Now as soon as you have the ability to reproduce you have the possibility that systems of selective pressures can act because the abstraction of life will be just as easily handled whether it’s based in our nucleotides, in our A, C, Ts and Gs, or whether it’s based in our bits and our computer programs. So one of the great dangers is that what we will end up doing is creating artificial life, allowing systems of selective pressures to act on it and finding that we have been evolving computer programs that we may have no easy ability to terminate, even if they’re not fully intelligent.
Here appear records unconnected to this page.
/-! ### No step stops the block -/

/-- Settles O7: a command ends in its error or its body, a word that is no command in its error, and the outside's
turn always leaves a state. -/
theorem everyStepHasANextState : Obligations.EveryStepHasANextState := by
  intro s
  rcases step_cases s with ⟨_, _, ⟨i, _, runs⟩ | ⟨_, _, ends⟩⟩ | ⟨_, turn⟩
  · rcases exec_cases i s with ⟨_, _, fails⟩ | ⟨_, completes⟩
    · exact ⟨_, runs.trans fails⟩
    · exact ⟨_, runs.trans completes⟩
  · exact ⟨_, ends⟩
  · exact ⟨_, turn⟩

/-! ### The idle block -/

theorem tick_idle {s : State} (idle : s.busy = false) : tick s = s := by
  rw [tick, idle, if_neg Bool.false_ne_true]

/-- Settles O52: an idle block uses up no stall step, and with no input pending the outside's turn does nothing. -/
theorem idleBlockHoldsItsState : Obligations.IdleBlockHoldsItsState := by
  intro s idle empty
  rcases step_cases s with ⟨busy, _⟩ | ⟨_, turn⟩
  · exact absurd busy (ne_true_of_eq_false idle)
  · rw [turn, tick_idle idle, hostTurn, empty]

end Sys2Proof.Machine
end

section
/-! SUPPORT. The reset input and the machine right after reset (70_reset_and_hazards.md R260 to R263), and the bounded
latency of a running operation (R272, R273). -/

namespace Sys2Proof.Machine

/-! ### Reset -/

@[simp] theorem readReg_applyReset (s : State) (r : RegName) : readReg (applyReset s) r = 0 := by
  cases r <;> rfl

@[simp] theorem mark_applyReset (s : State) (f : Fault) : (applyReset s).mark f = s.mark f := by
  cases f <;> rfl

theorem phase_idle {s : State} (idle : s.busy = false) : s.phase = .idle := by
  rw [State.phase, idle, if_neg Bool.false_ne_true]

/-- Settles O39: the reset input is the reset operation, and both memories are empty after it. -/
theorem resetInputRestoresTheRegisters : Obligations.ResetInputRestoresTheRegisters := fun s =>
  ⟨readReg_applyReset s, applyReset_busy s, applyReset_done s, applyReset_err s,
    phase_idle (applyReset_busy s), fun _ => rfl, fun _ => rfl, applyReset_srcCapacity s,
    applyReset_dstCapacity s, mark_applyReset s⟩

theorem perform_reset_reset : perform .reset State.reset = State.reset := rfl

/-- Settles O40: a reset right after reset changes nothing, so what O39 says of it is true of the reset state; the marks
start false (R38). -/
theorem resetStateIsIdleAndZero : Obligations.ResetStateIsIdleAndZero := by
  have reset := resetInputRestoresTheRegisters State.reset
  rw [perform_reset_reset] at reset
  obtain ⟨regs, _, done, err, phase, src, dst, _⟩ := reset
  exact ⟨regs, phase, done, err, src, dst, marksAreNeverCleared.1⟩

/-- Settles O43: every reset meets the invariant, also the one that changes nothing. -/
theorem resetMeetsTheInvariant : Obligations.ResetMeetsTheInvariant := inv_applyReset State.reset

/-! ### The inputs still pending -/

@[simp] theorem accept_pending (w : Word) (s : State) : (accept w s).pending = s.pending := by
  rcases accept_cases w s with ⟨code, _, fails⟩ | ⟨_, starts⟩
  · rw [fails, raiseError_pending, latchCommand_pending]
  · rw [starts, consumeStalls_pending, startOperation_pending, latchCommand_pending]

/-- An input leaves the inputs behind it in their order; only a `wait` that polls again stands before them. -/
theorem pending_effect {s t : State} (e : InputEffect s t) :
    t.pending = s.pending ∨ t.pending = .wait :: s.pending := by
  cases e with
  | pollsAgain => exact .inr rfl
  | accepted w _ => exact .inl (accept_pending w s)
  | srcWritten a b _ => exact .inl (noteHazard_pending s)
  | dstWritten a b _ => exact .inl (noteHazard_pending s)
  | _ => exact .inl rfl

/-- A stall step brings a pending reset nearer by one place at most: it uses up the oldest input, or a `wait` polls and
stands first again. -/
theorem stallStep_reset_not_pending {s t : State} {n : Nat} (stalls : s.stalls = n + 1)
    (noReset : Input.reset ∉ s.pending.take (n + 1)) (h : step s = .next t) :
    Input.reset ∉ t.pending.take n := by
  rcases step_turn h with ⟨_, spent⟩ | ⟨_, ⟨empty, rfl⟩ | ⟨i, rest, hp, rfl⟩⟩
  · omega
  · rw [tick_eq, empty]
    simp
  · have later : Input.reset ∉ rest.take n := by
      rw [hp, List.take_succ_cons] at noReset
      exact List.not_mem_of_not_mem_cons noReset
    rcases pending_effect (perform_effect i (popped s rest)) with kept | polls
    · rw [kept]
      exact later
    · rw [polls]
      cases n with
      | zero => simp
      | succ m =>
        rw [List.take_succ_cons, List.mem_cons, not_or]
        exact ⟨by decide, fun hm => later (List.take_subset_take_left rest (Nat.le_succ m) hm)⟩

/-! ### Bounded completion -/

/-- A stall step in which the oldest input is no reset leaves the operation RUNNING, with one stall step less. -/
theorem stallStep_running {s t : State} {n : Nat} (running : s.busy = true) (stalls : s.stalls = n + 1)
    (noReset : Input.reset ∉ s.pending.take (n + 1)) (h : step s = .next t) :
    t.busy = true ∧ t.stalls = n := by
  have status : t.status = s.status := by
    by_contra changed
    rcases statusChangesOnlyByTheEngine s t h (.inl changed) with ⟨_, spent⟩ | ⟨idle, _⟩ | ⟨rest, hp⟩
    · omega
    · exact absurd running (ne_true_of_eq_false idle)
    · simp [hp] at noReset
  have busy : t.busy = true := by rw [State.busy, status]; exact running
  obtain ⟨_, _, _, left⟩ := snapshotIsStableWhileRunning s t h running busy
  exact ⟨busy, by omega⟩

/-- The engine's turn ends the operation, by an error or by its whole body. -/
theorem engineTurn_operationEnded {s t : State} (hb : s.busy = true) (hs : s.stalls = 0)
    (h : step s = .next t) : t.operationEnded = true := by
  have done : t.done = true := by
    rcases engineTurn_cases hb hs h with ⟨code, rfl⟩ | ⟨i, _, _, rfl⟩
    · exact raiseError_done code s
    · exact complete_done _ _
  rw [State.operationEnded, done, engineTurn_busy hb hs h]
  rfl

/-- Settles O50, by induction on the stall steps: each leaves the operation RUNNING with one less, and with none left
the engine ends it. -/
theorem runningOperationCompletes : Obligations.RunningOperationCompletes := by
  intro s running noReset
  generalize stalls : s.stalls = n at noReset ⊢
  induction n generalizing s with
  | zero =>
    obtain ⟨t, h⟩ := everyStepHasANextState s
    exact ⟨t, run_succ 0 h, engineTurn_operationEnded running stalls h⟩
  | succ n ih =>
    obtain ⟨t, h⟩ := everyStepHasANextState s
    obtain ⟨running', stalls'⟩ := stallStep_running running stalls noReset h
    rw [run_succ (n + 1) h]
    exact ih t running' stalls' (stallStep_reset_not_pending stalls noReset h)

end Sys2Proof.Machine
end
Further if we look to natural selection and sexual selection in the biological world we find some very strange systems, plants or animals with no mature brain to speak of effectively outsmart species which do have a brain by hijacking the victim species’ brain to serve the non-thinking species. So, for example, I’m very partial to the mirror orchid which is an orchid whose bottom petal typically resembles the female of a pollinator species. And because the male in that pollinator species detects a sexual possibility the flower does not need to give up costly and energetic nectar in order to attract the pollinator. And so if the plant can fool the pollinator to attempt to mate with this pseudo-female in the form of its bottom petal, it can effectively reproduce without having to offer a treat or a gift to the pollinator but, in fact, parasitizes its energy. Now how is it able to do this? Because if a pollinator is fooled then that plant is rewarded. So the plant is actually using the brain of the pollinator species, let’s say a wasp or a bee, to improve the wax replica, if you will, which it uses to seduce the males.